(Saved entries)
***

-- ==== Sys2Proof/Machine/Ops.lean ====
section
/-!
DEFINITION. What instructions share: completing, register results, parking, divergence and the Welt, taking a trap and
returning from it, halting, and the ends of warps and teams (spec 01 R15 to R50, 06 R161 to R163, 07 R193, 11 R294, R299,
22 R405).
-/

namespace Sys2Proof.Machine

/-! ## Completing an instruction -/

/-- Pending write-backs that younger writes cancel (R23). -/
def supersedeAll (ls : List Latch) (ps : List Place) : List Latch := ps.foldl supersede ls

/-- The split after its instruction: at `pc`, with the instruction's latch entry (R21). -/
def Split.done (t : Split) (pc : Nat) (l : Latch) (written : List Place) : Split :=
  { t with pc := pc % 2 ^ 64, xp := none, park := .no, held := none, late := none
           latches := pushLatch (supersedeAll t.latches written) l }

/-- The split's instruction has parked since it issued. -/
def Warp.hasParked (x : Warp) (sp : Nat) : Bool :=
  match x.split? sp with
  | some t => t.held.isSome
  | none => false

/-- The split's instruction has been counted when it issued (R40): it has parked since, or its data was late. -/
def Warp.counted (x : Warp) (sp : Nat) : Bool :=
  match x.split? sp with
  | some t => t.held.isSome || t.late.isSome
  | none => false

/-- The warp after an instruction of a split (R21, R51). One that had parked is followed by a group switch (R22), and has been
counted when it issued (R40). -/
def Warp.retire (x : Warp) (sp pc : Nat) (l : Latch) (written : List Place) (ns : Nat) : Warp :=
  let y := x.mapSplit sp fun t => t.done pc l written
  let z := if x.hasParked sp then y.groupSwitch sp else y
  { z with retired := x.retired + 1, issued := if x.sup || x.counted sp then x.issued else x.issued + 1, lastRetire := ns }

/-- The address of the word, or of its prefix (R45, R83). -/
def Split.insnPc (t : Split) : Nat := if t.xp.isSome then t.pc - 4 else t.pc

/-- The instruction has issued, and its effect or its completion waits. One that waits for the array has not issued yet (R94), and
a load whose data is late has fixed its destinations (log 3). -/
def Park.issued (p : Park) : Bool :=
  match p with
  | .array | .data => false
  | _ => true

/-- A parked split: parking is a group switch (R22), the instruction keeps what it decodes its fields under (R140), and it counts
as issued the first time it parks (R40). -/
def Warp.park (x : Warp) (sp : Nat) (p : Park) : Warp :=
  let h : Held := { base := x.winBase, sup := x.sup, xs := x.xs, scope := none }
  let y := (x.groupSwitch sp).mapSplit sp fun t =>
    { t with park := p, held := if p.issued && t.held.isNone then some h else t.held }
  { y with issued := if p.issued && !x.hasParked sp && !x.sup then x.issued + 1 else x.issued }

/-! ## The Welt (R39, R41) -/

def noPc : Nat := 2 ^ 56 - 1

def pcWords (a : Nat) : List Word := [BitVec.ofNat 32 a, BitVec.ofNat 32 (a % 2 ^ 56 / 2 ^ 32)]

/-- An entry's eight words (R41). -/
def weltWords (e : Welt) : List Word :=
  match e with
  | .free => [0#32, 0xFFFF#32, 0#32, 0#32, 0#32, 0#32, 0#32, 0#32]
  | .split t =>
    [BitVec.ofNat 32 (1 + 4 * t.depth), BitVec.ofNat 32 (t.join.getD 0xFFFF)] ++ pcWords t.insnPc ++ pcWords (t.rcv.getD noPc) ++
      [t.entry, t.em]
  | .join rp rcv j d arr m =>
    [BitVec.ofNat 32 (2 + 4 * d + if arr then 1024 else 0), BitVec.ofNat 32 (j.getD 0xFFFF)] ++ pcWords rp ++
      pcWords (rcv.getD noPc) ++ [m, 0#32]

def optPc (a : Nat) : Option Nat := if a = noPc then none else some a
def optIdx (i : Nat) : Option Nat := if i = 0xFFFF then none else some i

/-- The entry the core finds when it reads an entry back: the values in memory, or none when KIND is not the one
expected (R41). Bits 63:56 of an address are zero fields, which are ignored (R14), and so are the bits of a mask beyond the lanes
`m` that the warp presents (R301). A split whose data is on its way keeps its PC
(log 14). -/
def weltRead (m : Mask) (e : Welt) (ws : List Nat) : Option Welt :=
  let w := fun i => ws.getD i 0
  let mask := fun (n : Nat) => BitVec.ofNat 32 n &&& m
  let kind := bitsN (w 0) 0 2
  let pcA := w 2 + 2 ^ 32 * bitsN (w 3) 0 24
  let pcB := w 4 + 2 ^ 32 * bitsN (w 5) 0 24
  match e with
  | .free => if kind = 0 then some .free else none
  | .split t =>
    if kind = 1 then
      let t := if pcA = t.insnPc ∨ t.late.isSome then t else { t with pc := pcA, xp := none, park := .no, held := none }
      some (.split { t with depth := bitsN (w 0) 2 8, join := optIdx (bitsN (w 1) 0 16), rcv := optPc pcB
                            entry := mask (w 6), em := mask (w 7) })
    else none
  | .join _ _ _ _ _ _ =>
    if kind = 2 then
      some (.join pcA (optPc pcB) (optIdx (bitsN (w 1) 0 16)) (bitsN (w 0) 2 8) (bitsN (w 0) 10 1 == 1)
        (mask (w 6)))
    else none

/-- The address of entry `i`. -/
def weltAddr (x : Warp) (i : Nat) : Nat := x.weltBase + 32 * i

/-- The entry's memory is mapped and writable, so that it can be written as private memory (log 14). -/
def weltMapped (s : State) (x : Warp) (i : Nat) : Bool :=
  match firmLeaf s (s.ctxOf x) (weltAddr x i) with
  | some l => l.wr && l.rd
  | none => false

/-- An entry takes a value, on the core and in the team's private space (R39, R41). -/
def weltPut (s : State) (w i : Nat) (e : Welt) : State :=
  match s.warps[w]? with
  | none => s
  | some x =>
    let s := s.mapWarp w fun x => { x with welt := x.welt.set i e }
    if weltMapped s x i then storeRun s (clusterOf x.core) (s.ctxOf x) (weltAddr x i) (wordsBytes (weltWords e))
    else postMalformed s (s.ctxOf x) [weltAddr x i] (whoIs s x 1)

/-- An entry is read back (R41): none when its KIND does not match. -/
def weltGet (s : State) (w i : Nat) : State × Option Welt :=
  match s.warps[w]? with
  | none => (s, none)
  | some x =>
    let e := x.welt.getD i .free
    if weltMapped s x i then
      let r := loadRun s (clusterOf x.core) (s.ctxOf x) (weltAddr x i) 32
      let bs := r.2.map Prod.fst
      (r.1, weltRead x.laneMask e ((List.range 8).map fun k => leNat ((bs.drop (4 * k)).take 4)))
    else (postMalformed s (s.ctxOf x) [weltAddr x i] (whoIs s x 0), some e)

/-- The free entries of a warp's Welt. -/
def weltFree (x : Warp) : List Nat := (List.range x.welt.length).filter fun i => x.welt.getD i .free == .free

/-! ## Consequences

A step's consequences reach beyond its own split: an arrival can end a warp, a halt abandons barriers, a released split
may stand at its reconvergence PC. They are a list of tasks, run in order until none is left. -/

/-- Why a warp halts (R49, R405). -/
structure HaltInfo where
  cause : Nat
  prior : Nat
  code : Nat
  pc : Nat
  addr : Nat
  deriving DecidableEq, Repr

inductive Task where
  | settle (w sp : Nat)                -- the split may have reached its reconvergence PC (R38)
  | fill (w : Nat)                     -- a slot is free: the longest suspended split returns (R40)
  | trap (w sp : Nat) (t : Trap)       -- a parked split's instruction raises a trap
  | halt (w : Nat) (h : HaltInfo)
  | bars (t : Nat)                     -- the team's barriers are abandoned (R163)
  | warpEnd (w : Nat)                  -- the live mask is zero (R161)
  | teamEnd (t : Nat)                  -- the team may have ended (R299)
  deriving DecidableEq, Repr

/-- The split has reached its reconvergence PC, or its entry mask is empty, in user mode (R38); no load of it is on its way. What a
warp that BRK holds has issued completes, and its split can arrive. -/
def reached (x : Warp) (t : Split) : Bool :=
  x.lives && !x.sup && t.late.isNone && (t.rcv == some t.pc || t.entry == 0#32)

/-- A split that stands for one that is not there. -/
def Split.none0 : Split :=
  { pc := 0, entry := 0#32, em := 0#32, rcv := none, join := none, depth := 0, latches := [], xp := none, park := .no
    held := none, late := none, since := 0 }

***

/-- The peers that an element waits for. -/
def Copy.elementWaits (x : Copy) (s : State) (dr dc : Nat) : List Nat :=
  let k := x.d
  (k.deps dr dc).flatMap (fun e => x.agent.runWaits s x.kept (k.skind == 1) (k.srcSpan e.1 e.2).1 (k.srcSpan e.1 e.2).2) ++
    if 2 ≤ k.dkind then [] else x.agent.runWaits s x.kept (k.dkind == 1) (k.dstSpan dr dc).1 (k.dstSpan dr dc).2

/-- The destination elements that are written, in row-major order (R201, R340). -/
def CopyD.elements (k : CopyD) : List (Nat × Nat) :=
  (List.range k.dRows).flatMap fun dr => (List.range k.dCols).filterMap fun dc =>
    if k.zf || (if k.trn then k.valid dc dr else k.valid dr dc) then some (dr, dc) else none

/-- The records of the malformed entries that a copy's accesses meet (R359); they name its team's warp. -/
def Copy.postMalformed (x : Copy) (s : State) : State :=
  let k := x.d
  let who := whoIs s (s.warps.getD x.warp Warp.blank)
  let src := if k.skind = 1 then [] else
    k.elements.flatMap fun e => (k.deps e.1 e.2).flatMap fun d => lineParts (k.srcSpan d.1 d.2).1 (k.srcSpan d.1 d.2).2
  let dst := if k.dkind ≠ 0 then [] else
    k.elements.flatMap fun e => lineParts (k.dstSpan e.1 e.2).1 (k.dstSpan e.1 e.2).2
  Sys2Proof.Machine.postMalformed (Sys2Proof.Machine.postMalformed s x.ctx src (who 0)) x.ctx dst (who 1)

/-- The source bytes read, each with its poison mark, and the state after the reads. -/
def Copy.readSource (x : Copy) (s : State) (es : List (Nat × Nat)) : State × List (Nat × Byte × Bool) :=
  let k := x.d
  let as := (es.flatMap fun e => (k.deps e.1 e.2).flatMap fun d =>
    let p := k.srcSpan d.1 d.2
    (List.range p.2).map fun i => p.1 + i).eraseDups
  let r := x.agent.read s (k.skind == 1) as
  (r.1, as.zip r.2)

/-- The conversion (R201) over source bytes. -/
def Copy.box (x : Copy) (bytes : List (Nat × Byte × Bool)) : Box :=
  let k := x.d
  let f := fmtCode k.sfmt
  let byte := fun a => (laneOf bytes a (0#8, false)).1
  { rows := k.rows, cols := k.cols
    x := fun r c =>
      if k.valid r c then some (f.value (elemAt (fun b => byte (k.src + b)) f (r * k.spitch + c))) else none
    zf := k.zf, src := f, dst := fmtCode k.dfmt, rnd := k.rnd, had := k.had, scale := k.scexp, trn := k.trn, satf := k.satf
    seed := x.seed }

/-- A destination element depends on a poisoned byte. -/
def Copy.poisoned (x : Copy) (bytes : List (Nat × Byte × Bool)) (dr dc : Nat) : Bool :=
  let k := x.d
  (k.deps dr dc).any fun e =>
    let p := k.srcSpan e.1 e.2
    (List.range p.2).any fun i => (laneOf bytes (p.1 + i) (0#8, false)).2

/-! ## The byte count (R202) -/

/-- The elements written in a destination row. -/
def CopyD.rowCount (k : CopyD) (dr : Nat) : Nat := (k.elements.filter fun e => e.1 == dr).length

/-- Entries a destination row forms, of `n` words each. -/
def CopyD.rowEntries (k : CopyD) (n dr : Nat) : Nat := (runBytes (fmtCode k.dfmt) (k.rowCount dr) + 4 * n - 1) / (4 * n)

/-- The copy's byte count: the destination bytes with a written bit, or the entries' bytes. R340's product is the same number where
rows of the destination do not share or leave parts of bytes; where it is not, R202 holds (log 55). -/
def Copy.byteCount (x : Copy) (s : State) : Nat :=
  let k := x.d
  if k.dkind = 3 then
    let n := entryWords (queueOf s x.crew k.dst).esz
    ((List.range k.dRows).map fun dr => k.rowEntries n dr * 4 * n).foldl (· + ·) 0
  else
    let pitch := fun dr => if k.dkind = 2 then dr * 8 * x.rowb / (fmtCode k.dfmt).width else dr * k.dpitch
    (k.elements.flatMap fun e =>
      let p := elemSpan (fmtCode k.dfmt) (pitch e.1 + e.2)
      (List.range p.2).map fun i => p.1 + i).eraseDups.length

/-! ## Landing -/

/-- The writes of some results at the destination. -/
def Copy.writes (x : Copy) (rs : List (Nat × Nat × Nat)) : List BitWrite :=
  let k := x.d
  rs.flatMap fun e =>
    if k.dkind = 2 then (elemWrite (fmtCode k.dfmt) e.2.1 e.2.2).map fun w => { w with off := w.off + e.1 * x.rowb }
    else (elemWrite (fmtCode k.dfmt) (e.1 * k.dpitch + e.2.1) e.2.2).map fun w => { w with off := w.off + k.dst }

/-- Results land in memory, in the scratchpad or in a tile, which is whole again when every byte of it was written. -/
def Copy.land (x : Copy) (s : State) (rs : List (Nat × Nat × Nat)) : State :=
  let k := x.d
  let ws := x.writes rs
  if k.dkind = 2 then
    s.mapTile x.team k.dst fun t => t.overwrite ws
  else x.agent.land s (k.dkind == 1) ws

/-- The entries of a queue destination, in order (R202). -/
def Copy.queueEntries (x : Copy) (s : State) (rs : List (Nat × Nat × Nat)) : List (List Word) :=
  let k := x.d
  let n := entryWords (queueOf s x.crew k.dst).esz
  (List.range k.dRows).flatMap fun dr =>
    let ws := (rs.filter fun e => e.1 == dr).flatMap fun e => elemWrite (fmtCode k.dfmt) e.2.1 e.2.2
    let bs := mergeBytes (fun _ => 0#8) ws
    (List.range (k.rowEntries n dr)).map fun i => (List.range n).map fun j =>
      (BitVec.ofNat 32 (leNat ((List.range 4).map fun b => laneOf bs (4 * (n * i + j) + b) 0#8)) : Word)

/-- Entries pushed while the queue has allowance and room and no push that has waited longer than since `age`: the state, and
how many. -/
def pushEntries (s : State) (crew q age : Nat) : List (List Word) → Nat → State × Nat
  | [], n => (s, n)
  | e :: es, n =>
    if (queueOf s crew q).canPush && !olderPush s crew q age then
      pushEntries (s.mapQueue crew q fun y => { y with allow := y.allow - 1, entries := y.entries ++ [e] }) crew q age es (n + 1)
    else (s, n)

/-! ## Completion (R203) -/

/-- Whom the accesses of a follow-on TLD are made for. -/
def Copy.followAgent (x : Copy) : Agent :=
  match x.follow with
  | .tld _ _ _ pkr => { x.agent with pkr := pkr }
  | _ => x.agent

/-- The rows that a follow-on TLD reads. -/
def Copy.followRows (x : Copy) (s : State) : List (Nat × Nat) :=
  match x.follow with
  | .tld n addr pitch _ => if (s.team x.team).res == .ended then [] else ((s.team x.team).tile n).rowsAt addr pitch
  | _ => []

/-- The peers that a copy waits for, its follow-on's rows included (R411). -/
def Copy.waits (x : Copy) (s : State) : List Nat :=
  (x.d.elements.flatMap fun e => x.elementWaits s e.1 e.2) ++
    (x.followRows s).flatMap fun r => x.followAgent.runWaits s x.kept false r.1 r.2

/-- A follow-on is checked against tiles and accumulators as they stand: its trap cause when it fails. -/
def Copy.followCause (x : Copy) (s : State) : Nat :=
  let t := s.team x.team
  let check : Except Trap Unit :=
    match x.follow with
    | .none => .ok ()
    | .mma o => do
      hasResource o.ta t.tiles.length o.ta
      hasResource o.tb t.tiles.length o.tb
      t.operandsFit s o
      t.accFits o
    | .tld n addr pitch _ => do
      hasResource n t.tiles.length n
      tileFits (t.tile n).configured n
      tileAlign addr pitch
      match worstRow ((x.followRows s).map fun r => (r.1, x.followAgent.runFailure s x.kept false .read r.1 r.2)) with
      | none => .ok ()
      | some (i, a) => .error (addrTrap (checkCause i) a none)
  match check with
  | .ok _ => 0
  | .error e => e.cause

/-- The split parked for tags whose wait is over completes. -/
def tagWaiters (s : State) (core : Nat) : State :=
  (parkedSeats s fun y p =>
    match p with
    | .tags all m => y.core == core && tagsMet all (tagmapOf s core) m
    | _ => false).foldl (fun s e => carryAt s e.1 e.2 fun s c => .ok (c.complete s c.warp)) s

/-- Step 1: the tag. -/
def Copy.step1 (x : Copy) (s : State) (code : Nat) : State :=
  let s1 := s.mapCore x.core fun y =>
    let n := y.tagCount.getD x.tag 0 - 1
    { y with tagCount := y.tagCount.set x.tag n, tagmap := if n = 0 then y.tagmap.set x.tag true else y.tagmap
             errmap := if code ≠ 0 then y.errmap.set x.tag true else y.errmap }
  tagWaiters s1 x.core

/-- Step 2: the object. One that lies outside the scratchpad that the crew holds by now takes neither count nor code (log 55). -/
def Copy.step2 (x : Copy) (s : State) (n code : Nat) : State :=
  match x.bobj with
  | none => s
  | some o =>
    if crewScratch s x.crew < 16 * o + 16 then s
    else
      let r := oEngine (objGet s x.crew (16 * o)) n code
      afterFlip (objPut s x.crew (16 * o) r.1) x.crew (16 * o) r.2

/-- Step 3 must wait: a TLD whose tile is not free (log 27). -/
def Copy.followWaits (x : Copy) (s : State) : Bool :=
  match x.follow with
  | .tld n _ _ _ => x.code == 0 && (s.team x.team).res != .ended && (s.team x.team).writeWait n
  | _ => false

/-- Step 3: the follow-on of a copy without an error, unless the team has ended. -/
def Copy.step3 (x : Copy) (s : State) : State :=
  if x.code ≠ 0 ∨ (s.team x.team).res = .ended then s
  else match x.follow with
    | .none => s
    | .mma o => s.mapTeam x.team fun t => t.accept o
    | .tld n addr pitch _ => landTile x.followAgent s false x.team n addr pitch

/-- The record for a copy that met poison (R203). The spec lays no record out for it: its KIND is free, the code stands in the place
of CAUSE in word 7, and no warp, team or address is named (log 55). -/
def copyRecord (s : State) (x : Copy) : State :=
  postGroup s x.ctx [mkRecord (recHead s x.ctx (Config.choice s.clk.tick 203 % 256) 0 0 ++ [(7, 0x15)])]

***

EXERCISE:
What you return must be an exact retyping of the lines above starting at the line with "-- ==== Sys2Proof/Machine/Ops.lean" and ending at the line with "namespace Sys2Proof.Machine", and nothing besides.

WORKED SOLUTION:
-- ==== Sys2Proof/Machine/Ops.lean ====
section
/-!
DEFINITION. What instructions share: completing, register results, parking, divergence and the Welt, taking a trap and
returning from it, halting, and the ends of warps and teams (spec 01 R15 to R50, 06 R161 to R163, 07 R193, 11 R294, R299,
22 R405).
-/

namespace Sys2Proof.Machine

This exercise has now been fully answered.